• [Required action]:
Copy the listing below line for line, starting at its first line and ending with the line that has "(R83, R131). -/" in it. Add nothing.

-- -- --

-- ==== Sys2Proof/Machine/Frame.lean ====
section
/-! DEFINITION. The wire frame (30_encoding.md R80 to R84): how one is built, and how a candidate is cut out of the received
bytes that start at its `type` byte. -/

namespace Sys2Proof.Machine

/-- The covered bytes `type ‖ length ‖ payload` (R83, R131). -/
def frameBody (type : Byte) (payload : List Byte) : List Byte :=
  type :: BitVec.ofNat 8 payload.length :: payload

/-- The frame without its sync pair: the body and the two check bytes, high byte first (R82, R84). -/
def frameTail (init : CkInit) (type : Byte) (payload : List Byte) : List Byte :=
  let ck := f16 init (frameBody type payload)
  frameBody type payload ++ [hiByte ck, loByte ck]

/-- The whole wire frame `AA AA type length payload ck_hi ck_lo` (R80, R131). -/
def wireFrame (init : CkInit) (type : Byte) (payload : List Byte) : List Byte :=
  syncByte :: syncByte :: frameTail init type payload

/-- A complete candidate frame, as the header state sees it (R160, R161). -/
structure Candidate where
  type : Byte
  length : Byte
  payload : List Byte
  /-- The received checksum, `(checksum_hi << 8) | checksum_lo` (R84, R161). -/
  recv : Half
deriving DecidableEq, Repr

/-- Cuts a candidate out of the bytes from `type` on; none while fewer than `L + 4` bytes are there (R81, R97, R159). Bytes
after the candidate are left alone. -/
def parseCandidate : List Byte → Option Candidate
  | type :: length :: rest =>
    match rest.drop length.toNat with
    | hi :: lo :: _ => some ⟨type, length, rest.take length.toNat, beHalf hi lo⟩
    | _ => none
  | _ => none

/-- `calc`, the computed checksum of the candidate's covered bytes (R83, R161). -/
def Candidate.computed (init : CkInit) (f : Candidate) : Half :=
  f16 init (f.type :: f.length :: f.payload)

end Sys2Proof.Machine
end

-- -- --

• [Output of the exercise]:
-- ==== Sys2Proof/Machine/Frame.lean ====
section
/-! DEFINITION. The wire frame (30_encoding.md R80 to R84): how one is built, and how a candidate is cut out of the received
bytes that start at its `type` byte. -/

namespace Sys2Proof.Machine

/-- The covered bytes `type ‖ length ‖ payload` (R83, R131). -/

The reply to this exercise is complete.